◆ **WHAT TO PRODUCE**: From the line containing "structure S3 where" down to the line containing "size : BitVec 2" in the records below, reproduce every line exactly, ends included, and omit all others.

Collected data
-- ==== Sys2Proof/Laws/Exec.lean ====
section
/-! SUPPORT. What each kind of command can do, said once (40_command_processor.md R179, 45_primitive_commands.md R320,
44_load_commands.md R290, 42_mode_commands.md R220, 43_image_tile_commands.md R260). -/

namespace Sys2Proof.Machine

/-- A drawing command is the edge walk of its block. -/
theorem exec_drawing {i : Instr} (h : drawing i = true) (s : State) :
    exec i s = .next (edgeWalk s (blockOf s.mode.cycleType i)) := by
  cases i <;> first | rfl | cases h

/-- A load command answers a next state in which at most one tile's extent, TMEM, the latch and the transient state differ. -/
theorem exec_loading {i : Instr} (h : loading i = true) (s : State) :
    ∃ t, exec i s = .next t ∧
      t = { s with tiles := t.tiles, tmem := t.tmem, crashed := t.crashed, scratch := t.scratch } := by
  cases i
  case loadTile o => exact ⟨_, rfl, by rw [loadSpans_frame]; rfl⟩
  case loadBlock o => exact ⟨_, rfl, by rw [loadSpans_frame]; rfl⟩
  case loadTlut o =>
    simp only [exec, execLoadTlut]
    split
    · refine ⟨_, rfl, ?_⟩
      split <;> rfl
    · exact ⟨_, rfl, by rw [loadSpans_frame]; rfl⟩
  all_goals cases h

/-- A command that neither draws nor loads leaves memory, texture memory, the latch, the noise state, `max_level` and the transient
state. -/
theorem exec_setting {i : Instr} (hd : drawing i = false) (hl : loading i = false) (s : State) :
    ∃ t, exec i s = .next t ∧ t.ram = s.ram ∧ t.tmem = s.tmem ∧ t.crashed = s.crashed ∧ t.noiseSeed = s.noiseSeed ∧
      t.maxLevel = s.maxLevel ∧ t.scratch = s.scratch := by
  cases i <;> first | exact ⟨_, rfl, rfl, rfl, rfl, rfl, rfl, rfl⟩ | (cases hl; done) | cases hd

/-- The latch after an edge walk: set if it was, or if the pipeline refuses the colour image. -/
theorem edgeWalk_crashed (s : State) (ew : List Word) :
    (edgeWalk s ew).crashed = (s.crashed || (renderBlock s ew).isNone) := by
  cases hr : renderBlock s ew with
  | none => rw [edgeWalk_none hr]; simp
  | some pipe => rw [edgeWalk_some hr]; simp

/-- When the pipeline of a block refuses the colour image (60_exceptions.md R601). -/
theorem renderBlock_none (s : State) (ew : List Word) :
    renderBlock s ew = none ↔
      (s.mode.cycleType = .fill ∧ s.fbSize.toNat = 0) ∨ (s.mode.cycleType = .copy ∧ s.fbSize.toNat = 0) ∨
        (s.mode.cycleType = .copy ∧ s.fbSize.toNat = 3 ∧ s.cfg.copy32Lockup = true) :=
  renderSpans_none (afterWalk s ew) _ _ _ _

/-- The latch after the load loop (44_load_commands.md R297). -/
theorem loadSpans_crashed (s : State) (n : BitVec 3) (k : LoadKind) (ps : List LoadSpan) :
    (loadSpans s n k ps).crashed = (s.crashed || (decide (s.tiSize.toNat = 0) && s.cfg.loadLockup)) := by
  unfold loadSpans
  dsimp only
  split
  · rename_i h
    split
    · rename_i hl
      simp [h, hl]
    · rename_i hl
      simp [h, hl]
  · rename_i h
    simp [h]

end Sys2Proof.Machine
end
--
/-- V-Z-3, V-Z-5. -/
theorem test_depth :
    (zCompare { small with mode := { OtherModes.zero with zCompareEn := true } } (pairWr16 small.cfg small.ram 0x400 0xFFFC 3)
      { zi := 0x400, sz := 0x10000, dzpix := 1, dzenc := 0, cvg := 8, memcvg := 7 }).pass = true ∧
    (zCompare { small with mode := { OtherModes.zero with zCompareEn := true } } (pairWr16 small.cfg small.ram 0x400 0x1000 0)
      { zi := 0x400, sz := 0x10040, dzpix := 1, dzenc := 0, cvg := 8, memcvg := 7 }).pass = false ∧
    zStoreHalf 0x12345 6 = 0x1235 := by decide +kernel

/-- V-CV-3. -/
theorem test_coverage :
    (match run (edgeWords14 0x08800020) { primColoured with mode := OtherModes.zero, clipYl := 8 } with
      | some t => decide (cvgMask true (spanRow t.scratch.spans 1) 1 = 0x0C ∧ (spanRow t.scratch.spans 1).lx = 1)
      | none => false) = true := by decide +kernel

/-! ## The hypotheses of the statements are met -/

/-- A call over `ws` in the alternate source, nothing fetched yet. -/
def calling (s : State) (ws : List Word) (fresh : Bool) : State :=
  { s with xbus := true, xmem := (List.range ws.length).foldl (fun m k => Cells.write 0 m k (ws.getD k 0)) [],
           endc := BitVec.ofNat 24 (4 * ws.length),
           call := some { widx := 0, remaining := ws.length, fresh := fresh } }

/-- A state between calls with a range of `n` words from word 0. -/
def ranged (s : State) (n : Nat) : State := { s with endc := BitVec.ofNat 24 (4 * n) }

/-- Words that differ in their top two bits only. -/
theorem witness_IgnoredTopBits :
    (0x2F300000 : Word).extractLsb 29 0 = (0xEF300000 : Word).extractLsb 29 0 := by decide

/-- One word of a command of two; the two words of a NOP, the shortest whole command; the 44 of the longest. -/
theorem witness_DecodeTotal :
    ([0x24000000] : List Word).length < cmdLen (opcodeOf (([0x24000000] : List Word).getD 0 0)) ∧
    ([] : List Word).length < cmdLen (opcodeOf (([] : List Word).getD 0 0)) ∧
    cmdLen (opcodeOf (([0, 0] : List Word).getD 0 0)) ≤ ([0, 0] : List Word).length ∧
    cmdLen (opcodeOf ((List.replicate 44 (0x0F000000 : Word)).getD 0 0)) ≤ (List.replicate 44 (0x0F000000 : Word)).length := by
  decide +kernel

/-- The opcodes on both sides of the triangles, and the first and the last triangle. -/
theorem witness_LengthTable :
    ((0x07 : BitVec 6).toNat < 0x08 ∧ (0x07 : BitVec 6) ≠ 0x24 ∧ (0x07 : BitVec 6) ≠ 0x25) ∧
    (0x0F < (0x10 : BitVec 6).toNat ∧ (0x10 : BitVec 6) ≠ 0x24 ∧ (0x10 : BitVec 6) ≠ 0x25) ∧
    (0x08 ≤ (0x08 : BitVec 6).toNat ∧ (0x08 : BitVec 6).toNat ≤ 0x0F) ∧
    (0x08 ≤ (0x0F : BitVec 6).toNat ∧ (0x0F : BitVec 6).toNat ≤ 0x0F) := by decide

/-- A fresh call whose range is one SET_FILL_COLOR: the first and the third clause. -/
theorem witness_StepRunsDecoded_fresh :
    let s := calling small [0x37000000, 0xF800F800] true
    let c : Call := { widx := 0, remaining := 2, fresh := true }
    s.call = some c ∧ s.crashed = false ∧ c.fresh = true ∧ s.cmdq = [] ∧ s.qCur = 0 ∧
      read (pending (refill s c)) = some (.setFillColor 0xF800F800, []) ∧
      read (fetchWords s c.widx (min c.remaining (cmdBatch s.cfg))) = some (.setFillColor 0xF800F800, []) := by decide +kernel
--
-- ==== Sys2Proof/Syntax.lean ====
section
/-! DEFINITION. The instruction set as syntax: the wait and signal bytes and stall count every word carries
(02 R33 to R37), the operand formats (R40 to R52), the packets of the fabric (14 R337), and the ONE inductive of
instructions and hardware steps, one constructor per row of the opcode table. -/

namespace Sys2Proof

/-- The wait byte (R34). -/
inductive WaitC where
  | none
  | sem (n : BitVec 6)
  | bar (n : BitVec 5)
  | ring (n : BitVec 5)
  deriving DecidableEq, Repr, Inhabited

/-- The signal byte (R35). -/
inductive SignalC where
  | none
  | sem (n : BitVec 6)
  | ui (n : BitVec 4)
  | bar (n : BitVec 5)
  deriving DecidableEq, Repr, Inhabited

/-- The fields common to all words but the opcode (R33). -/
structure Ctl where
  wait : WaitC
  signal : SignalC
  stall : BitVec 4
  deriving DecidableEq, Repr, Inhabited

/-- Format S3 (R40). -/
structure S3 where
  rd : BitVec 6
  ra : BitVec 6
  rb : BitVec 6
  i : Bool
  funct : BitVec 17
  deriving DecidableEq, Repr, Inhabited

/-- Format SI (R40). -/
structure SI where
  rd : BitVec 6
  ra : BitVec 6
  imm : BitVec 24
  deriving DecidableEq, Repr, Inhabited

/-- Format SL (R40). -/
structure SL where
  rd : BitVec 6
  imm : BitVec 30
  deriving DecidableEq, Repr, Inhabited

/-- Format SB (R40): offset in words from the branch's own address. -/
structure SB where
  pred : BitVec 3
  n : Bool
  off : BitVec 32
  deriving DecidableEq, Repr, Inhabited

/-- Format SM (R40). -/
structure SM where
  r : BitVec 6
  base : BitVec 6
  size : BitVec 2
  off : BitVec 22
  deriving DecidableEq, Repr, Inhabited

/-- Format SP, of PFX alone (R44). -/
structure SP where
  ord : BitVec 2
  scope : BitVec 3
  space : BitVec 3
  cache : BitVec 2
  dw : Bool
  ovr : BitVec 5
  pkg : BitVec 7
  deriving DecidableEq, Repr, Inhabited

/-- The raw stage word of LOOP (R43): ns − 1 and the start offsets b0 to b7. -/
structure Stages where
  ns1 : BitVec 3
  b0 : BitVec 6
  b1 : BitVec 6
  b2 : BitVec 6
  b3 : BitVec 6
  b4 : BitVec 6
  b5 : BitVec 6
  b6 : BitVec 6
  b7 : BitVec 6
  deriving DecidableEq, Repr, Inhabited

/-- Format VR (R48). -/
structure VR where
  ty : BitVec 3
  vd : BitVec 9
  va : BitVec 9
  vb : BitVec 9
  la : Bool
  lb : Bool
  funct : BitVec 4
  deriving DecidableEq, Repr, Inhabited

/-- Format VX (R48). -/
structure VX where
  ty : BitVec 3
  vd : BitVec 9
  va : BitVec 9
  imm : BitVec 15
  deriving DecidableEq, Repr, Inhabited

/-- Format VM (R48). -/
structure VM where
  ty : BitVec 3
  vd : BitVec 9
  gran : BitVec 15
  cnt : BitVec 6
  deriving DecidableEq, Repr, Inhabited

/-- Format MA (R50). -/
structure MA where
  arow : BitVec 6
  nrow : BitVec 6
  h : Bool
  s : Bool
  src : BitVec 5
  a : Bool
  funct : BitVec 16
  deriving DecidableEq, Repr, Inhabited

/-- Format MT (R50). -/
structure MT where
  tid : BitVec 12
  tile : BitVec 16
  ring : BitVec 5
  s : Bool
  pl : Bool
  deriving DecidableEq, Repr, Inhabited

◆ **WRITTEN ANSWER**:
structure S3 where
  rd : BitVec 6
  ra : BitVec 6
  rb : BitVec 6
  i : Bool
  funct : BitVec 17
  deriving DecidableEq, Repr, Inhabited

/-- Format SI (R40). -/
structure SI where
  rd : BitVec 6
  ra : BitVec 6
  imm : BitVec 24
  deriving DecidableEq, Repr, Inhabited

/-- Format SL (R40). -/
structure SL where
  rd : BitVec 6
  imm : BitVec 30
  deriving DecidableEq, Repr, Inhabited

/-- Format SB (R40): offset in words from the branch's own address. -/
structure SB where
  pred : BitVec 3
  n : Bool
  off : BitVec 32
  deriving DecidableEq, Repr, Inhabited

/-- Format SM (R40). -/
structure SM where
  r : BitVec 6
  base : BitVec 6
  size : BitVec 2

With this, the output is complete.